The village has a neo-baroque Roman Catholic church (the Church of the Assumption of the Blessed Virgin Mary), built in 1925 in place of the former wooden church. The church houses a picture of the Madonna and Child, to which miracles have long been attributed (the original picture was displayed on an oak tree, and was said to glow in the dark), making the village and its church a popular destination for pilgrims since the 17th century. This tradition continues today, particularly in the form of an annual fair and mass pilgrimage in September. This takes place on the weekend of the first Sunday after 8 September, which is celebrated as the birthday of the Virgin Mary.

The present picture is actually the fourth copy of the original, which was destroyed when the then church burnt down as a result of lightning strike in 1774. A copy survived and continued to be venerated until the subsequent fire in 1925. A further copy (by Poznań artist Zientkiewicz) was consecrated in 1927. This was removed from the church by the parish priest in 1939 in an attempt to save it from the invading German forces at the start of World War II, but it was lost during fighting near Kutno, when the house in which it was being stored was destroyed. A further copy (based on surviving prints) was made in 1949 (by Edmund Szyfter), but it was felt to be of poor artistic quality and was demoted to use in processions.
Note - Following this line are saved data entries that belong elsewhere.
/-- Every test of R55 in the order of its identifiers, `true` where the field is good. -/
def loadTests (live : Setup) (own : Nat) (r : CueLoad) : List (Nat × Bool) :=
  let n := r.nMarks.getD 0
  [(1, given r.number 1 999), (2, withinSoft live r.target),
    (3, given r.vmax 10 2000 && given r.vmax 0 live.axisVmax), (4, given r.accel 50 2000), (5, given r.decel 50 2000),
    (6, given r.hold 5 300), (7, r.landing.isSome), (8, given r.nMarks 0 4),
    (9, markGood live r.marks n 0), (10, markGood live r.marks n 1), (11, markGood live r.marks n 2),
    (12, markGood live r.marks n 3)] ++
    groupTests own r.group ++ followTests own r.follow ++ [(21, lengthGood r)]

/-- The identifier of the first field refused, if any (R55). -/
def firstBadField (live : Setup) (own : Nat) (r : CueLoad) : Option Nat :=
  ((loadTests live own r).find? fun t => !t.2).map (·.1)

/-- The record a CUELOAD carries (R45). -/
def recordOf (r : CueLoad) : CueDef where
  number := r.number.getD 0
  target := (r.target.getD 0).toNat
  vmax := r.vmax.getD 0
  accel := r.accel.getD 0
  decel := r.decel.getD 0
  hold := r.hold.getD 0
  landing := r.landing.getD false
  marks := r.marks.map Int.toNat
  group := r.group.map fun g => ⟨g.number.getD 0, g.skew.getD 0, g.members⟩
  follow := r.follow.map fun f => ⟨f.station.getD 0, f.cue.getD 0, f.mark.getD 0, f.delay.getD 0⟩

/-! ## SETUP fields -/

/-- The range of a numeric setup field, by identifier (R167). -/
def fieldRange : Nat → Option (Nat × Nat)
  | 1 => some (1000, 100000)
  | 2 => some (0, 40000)
  | 3 => some (0, 40000)
  | 4 => some (0, 40000)
  | 6 => some (10, 500)
  | 7 => some (50, 2000)
  | 8 => some (100, 40000)
  | 9 => some (10, 2000)
  | 10 => some (500, 5000)
  | 11 => some (5, 200)
  | 12 => some (10, 10000)
  | 13 => some (0, 200000)
  | 14 => some (0, 200000)
  | 15 => some (0, 4095)
  | 16 => some (1, 100)
  | 17 => some (1, 100)
  | 18 => some (100000, 4000000)
  | 19 => some (100, 1000)
  | 20 => some (500, 5000)
  | 21 => some (0, 240)
  | 22 => some (1, 30)
  | 23 => some (500, 10000)
  | 24 => some (10, 50)
  | 25 => some (30, 250)
  | 26 => some (200, 2000)
  | 27 => some (100, 500)
  | 28 => some (100, 5000)
  | 29 => some (0, 500)
  | 40 => some (0, 8)
  | _ => none

/-- The identifiers of the numeric fields (R167). -/
def numericFields : List Nat :=
  [1, 2, 3, 4, 6, 7, 8, 9, 10, 11, 12, 13, 14, 15, 16, 17, 18, 19, 20, 21, 22, 23, 24, 25, 26, 27, 28, 29, 40]

/-- The value of a numeric field (R167). -/
def fieldValue (S : Setup) : Nat → Nat
  | 1 => S.nmPerCount
  | 2 => S.softLow
  | 3 => S.softHigh
  | 4 => S.homePos
  | 6 => S.homeSpeed
  | 7 => S.homeAccel
  | 8 => S.homeTravel
  | 9 => S.axisVmax
  | 10 => S.emergency
  | 11 => S.followLimit
  | 12 => S.encJump
  | 13 => S.overload
  | 14 => S.slack
  | 15 => S.loadZero
  | 16 => S.loadScale
  | 17 => S.kp
  | 18 => S.fullScale
  | 19 => S.brakeTime
  | 20 => S.wakeTimeout
  | 21 => S.restCount
  | 22 => S.holdToBrake
  | 23 => S.dwell
  | 24 => S.statusInterval
  | 25 => S.staleLimit
  | 26 => S.lostLimit
  | 27 => S.enableLapse
  | 28 => S.inPosition
  | 29 => S.landingBand
  | 40 => S.nRules
  | _ => 0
The copy currently on display over the church altar was commissioned in 1955 from the Toruń artist Professor Leonard Torwirt.

On 15 June 1969 the picture was "crowned" by the addition of gold crowns on the heads of Mary and Jesus, in a ceremony presided over by the Primate of Poland and authorized by Pope Paul VI. The original crowns were stolen from the church, along with other valuable items, in 1989, but new crowns were added at a second coronation ceremony in 1994.

In 2014, then U.S. Secretary of Defense Chuck Hagel visited the Church of the Assumption, where his great grandparents, Tomasz Kakolewski and Katarzyna Budnikowska, were married in 1882.